I think, and I’m not alone, that most American women, at least, don’t have a clue about what they would really like to eat because it’s all so tied up with so many other issues that they lost touch with the simple awareness of and pleasure of food when they were just kids.

It’s my understanding that on average men do crave meat more than women, just as women crave sweets more than men.

Thanks for the responses guys! I actually didn’t know about how much variation there was within a species. I sort of assumed that all dogs ate everything, and all cats were grazers. Good to know that’s not the case!

Well you weren’t too far off. We have had 23 different dogs in our house plus numerous visitors. I can only remember 3 that would walk away from uneaten food. The first one was believe it or not, a male Lab. Strange dog. He would steal paper off the table and leave food. If he got loose, he would run up to you when he saw you coming with the leash. The second was a Shepherd. typical of them. The third was a daughter of hers we sat one weekend shortly after she had been bred. She wouldn’t touch the puppy chow she was supposed to be eating even chicken broth on it. I finally got her to eat a little of her regular adult food. Her people were pleased she ate anything.

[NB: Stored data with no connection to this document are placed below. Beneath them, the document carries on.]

/-! ### `captureReport` -/

@[simp] theorem State.captureReport_params (s : State) (data : Vector Byte 64) : (s.captureReport data).params = s.params := rfl
@[simp] theorem State.captureReport_inputs (s : State) (data : Vector Byte 64) : (s.captureReport data).inputs = s.inputs := rfl
@[simp] theorem State.captureReport_rdPort (s : State) (data : Vector Byte 64) : (s.captureReport data).rdPort = s.rdPort := rfl
@[simp] theorem State.captureReport_T (s : State) (data : Vector Byte 64) : (s.captureReport data).T = s.T := rfl
@[simp] theorem State.captureReport_phase (s : State) (data : Vector Byte 64) : (s.captureReport data).phase = s.phase := rfl
@[simp] theorem State.captureReport_blinkCnt (s : State) (data : Vector Byte 64) : (s.captureReport data).blinkCnt = s.blinkCnt := rfl
@[simp] theorem State.captureReport_reqBlink (s : State) (data : Vector Byte 64) : (s.captureReport data).reqBlink = s.reqBlink := rfl
@[simp] theorem State.captureReport_decState (s : State) (data : Vector Byte 64) : (s.captureReport data).decState = .run := rfl
@[simp] theorem State.captureReport_decGrp (s : State) (data : Vector Byte 64) : (s.captureReport data).decGrp = 0 := rfl
@[simp] theorem State.captureReport_rptBuf (s : State) (data : Vector Byte 64) : (s.captureReport data).rptBuf = data := rfl
@[simp] theorem State.captureReport_ackPulse (s : State) (data : Vector Byte 64) : (s.captureReport data).ackPulse = s.ackPulse := rfl
@[simp] theorem State.captureReport_clrPend (s : State) (data : Vector Byte 64) : (s.captureReport data).clrPend = s.clrPend := rfl
@[simp] theorem State.captureReport_reqExt (s : State) (data : Vector Byte 64) : (s.captureReport data).reqExt = s.reqExt := rfl
@[simp] theorem State.captureReport_snap (s : State) (data : Vector Byte 64) : (s.captureReport data).snap = s.snap := rfl
@[simp] theorem State.captureReport_txBusy (s : State) (data : Vector Byte 64) : (s.captureReport data).txBusy = s.txBusy := rfl
@[simp] theorem State.captureReport_txByte (s : State) (data : Vector Byte 64) : (s.captureReport data).txByte = s.txByte := rfl
@[simp] theorem State.captureReport_txBit (s : State) (data : Vector Byte 64) : (s.captureReport data).txBit = s.txBit := rfl
@[simp] theorem State.captureReport_cellCnt (s : State) (data : Vector Byte 64) : (s.captureReport data).cellCnt = s.cellCnt := rfl

/-! ### `dropAck` -/

@[simp] theorem State.dropAck_params (s : State) : s.dropAck.params = s.params := rfl
@[simp] theorem State.dropAck_inputs (s : State) : s.dropAck.inputs = s.inputs := rfl
@[simp] theorem State.dropAck_rdPort (s : State) : s.dropAck.rdPort = s.rdPort := rfl
@[simp] theorem State.dropAck_T (s : State) : s.dropAck.T = s.T := rfl
@[simp] theorem State.dropAck_phase (s : State) : s.dropAck.phase = s.phase := rfl
@[simp] theorem State.dropAck_blinkCnt (s : State) : s.dropAck.blinkCnt = s.blinkCnt := rfl
@[simp] theorem State.dropAck_reqBlink (s : State) : s.dropAck.reqBlink = s.reqBlink := rfl
@[simp] theorem State.dropAck_decState (s : State) : s.dropAck.decState = s.decState := rfl
@[simp] theorem State.dropAck_decGrp (s : State) : s.dropAck.decGrp = s.decGrp := rfl
@[simp] theorem State.dropAck_rptBuf (s : State) : s.dropAck.rptBuf = s.rptBuf := rfl
@[simp] theorem State.dropAck_ackPulse (s : State) : s.dropAck.ackPulse = false := rfl
@[simp] theorem State.dropAck_clrPend (s : State) : s.dropAck.clrPend = s.clrPend := rfl
@[simp] theorem State.dropAck_reqExt (s : State) : s.dropAck.reqExt = s.reqExt := rfl
@[simp] theorem State.dropAck_snap (s : State) : s.dropAck.snap = s.snap := rfl
@[simp] theorem State.dropAck_txBusy (s : State) : s.dropAck.txBusy = s.txBusy := rfl
@[simp] theorem State.dropAck_txByte (s : State) : s.dropAck.txByte = s.txByte := rfl
@[simp] theorem State.dropAck_txBit (s : State) : s.dropAck.txBit = s.txBit := rfl
@[simp] theorem State.dropAck_cellCnt (s : State) : s.dropAck.cellCnt = s.cellCnt := rfl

I know litte of cats. I will say that with some dogs not only do you need to put the cats’ food where the dog can’t get it, the litter box too.

Where did Garfield as a glutton come from? ‘‘Fat cats’’?

When I put together all the cat anecdotes I’m familiar with, my WAG is that a cat who eats everything available is one who has known starvation.

We free feed our two cats: they have a food silo we keep full of high quality kibble, and they nibble at their pleasure. Both are an optimum weight for their sex and age.

Many of the cat owners I tell about this are astounded and say their cat would just eat the whole thing. Their cats would turn out to be rescues or strays (kudos on that), while both our cats came to us from private homes where they always had enough to eat.

Don’t know about dogs.

It depends on what kind of food I give my dog whether he’ll graze or wolf it all down. Most dry kibble I can feed him once a day and he’ll eat a little, walk away, then return later and eat some more. But he will finish all of it within a day. He’s about a 75 pound Lab and I feed him 4 or 5 cups of food. However, now, he’s eating lamb and rice kibble and will absolutely inhale it. I have to feed him half in the morning and half in the evening. Otherwise he will eat all of it at once, then go all day with no more food until the next day. He eats no people food, by the way. Just dog food and an abundance of dog treats.

Big cats will often stash their kills for eating later.

Great tip that will help keep him healthy (avoiding gastric torsion, a potentially fatal twisting of the gut that big dogs who eat fast are at high risk for, and it kills very fast, relatively speaking) AND help keep him stimulated and amused: feed him via treat dispensers. My dog get about 80% of his meals via some kind of challenge that slows him way down and keeps him busy.

My guy is so good at it and used to it that I have taken to making Puppy Popsicles by making his food wet (adding canned and water, cottage cheese, whatever) and stuffing it inside toys and bones and freezing it. A full day’s rations can fill a lot of different things and keep him occupied for hours spread over the day.

There’s also a great variation in dogs that were spayed/neutered versus dogs that were not. My last dog only got spayed when she was 11 years old (she lived to 17.5) – and before she got spayed wouldn’t even touch anything that didn’t have meat in it. Especially not those stale croutons people feed their pets for some reason.